• [Task objective]: Search the records below for the word "List". Copy each line where it occurs.
——
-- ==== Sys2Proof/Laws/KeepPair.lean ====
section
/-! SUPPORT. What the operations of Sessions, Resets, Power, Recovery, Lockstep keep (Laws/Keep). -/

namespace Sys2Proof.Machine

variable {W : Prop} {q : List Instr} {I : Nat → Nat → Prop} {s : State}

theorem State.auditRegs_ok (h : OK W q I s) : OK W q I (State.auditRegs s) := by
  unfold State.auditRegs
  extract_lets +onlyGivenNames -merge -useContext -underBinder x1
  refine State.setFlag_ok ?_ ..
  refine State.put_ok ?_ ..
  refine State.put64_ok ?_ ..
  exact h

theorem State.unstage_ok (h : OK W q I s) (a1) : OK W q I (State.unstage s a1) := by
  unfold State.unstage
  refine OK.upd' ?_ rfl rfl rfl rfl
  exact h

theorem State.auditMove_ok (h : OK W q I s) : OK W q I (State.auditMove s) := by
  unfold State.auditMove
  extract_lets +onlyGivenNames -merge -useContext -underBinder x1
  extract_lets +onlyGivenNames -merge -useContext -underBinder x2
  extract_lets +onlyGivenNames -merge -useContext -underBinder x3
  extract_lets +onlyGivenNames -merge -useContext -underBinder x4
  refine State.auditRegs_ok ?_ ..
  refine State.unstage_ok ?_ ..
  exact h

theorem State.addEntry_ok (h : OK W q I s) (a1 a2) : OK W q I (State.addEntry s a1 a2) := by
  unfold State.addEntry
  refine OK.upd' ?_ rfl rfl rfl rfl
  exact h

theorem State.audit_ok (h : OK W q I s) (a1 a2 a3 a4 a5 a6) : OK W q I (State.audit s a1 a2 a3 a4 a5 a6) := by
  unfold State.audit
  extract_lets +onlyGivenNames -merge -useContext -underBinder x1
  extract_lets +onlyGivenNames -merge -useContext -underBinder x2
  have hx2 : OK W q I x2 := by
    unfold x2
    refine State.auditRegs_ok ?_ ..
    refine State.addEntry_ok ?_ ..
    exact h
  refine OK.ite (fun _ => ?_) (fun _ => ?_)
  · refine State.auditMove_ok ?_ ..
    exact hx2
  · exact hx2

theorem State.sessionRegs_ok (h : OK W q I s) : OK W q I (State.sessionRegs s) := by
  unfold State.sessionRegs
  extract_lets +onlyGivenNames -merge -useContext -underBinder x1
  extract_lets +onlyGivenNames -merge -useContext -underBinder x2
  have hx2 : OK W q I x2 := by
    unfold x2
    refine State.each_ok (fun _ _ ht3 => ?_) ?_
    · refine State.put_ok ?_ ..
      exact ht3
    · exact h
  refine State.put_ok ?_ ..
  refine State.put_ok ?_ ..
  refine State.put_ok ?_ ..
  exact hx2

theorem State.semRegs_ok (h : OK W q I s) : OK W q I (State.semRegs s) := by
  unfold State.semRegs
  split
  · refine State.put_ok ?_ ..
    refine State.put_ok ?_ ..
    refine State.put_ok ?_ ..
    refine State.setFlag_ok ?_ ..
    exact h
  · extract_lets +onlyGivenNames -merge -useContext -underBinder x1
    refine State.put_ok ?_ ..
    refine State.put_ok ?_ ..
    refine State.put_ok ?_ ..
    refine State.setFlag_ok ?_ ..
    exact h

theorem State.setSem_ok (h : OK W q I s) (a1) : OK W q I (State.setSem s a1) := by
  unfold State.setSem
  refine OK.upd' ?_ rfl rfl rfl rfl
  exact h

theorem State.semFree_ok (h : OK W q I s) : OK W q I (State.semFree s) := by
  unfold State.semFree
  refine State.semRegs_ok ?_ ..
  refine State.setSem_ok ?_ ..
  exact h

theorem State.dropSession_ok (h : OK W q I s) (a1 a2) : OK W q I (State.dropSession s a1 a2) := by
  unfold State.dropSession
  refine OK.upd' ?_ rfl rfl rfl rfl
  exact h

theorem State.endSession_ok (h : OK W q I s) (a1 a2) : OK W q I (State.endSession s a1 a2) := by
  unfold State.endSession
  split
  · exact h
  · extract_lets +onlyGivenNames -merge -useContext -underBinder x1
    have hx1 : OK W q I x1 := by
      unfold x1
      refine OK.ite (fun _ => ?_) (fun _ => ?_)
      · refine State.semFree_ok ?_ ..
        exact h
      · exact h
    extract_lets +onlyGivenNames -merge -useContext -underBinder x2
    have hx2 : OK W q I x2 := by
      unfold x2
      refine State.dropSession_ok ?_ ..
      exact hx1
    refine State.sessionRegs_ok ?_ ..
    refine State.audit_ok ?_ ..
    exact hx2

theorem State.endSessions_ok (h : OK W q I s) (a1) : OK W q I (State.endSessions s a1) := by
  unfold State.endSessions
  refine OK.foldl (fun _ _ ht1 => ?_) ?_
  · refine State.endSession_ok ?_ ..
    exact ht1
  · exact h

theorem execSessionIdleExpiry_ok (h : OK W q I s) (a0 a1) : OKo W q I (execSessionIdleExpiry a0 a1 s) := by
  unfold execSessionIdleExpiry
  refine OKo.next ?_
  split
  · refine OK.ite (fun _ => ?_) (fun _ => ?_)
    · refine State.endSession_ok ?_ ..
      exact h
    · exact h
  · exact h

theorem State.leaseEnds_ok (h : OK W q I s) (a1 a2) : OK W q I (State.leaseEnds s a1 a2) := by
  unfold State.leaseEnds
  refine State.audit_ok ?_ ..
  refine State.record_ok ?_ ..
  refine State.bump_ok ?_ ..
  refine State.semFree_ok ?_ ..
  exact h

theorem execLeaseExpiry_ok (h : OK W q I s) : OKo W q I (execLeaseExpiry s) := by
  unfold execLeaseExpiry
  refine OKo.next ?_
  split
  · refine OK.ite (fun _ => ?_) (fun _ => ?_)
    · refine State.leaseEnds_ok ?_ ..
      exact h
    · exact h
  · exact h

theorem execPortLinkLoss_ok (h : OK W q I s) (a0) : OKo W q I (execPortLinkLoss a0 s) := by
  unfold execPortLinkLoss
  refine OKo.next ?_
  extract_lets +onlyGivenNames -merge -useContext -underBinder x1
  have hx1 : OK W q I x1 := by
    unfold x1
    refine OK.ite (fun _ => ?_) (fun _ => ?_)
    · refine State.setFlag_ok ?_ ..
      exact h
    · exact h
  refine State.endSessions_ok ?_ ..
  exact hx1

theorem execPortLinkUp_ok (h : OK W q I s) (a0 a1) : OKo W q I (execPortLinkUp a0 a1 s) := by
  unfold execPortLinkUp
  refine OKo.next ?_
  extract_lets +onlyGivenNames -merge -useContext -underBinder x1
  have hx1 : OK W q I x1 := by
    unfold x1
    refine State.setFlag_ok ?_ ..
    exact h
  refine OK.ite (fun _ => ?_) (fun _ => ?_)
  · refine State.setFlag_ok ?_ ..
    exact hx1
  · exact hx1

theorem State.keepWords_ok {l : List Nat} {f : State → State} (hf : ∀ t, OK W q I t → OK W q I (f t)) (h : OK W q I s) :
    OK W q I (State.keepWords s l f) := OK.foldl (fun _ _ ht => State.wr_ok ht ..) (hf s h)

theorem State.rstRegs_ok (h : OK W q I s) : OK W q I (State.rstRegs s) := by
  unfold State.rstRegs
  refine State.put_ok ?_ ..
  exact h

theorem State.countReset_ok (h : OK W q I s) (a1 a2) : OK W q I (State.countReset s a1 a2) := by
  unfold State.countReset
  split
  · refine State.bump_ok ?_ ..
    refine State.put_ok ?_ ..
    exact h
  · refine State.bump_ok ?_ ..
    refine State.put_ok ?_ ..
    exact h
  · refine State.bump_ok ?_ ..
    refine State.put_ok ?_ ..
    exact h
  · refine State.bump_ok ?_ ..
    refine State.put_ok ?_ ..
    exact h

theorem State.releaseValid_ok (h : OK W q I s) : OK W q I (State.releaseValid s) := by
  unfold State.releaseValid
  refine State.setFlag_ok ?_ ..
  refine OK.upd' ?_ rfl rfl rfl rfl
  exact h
——
• [Result of the exercise]:
variable {W : Prop} {q : List Instr} {I : Nat → Nat → Prop} {s : State}
theorem State.keepWords_ok {l : List Nat} {f : State → State} (hf : ∀ t, OK W q I t → OK W q I (f t)) (h : OK W q I s) :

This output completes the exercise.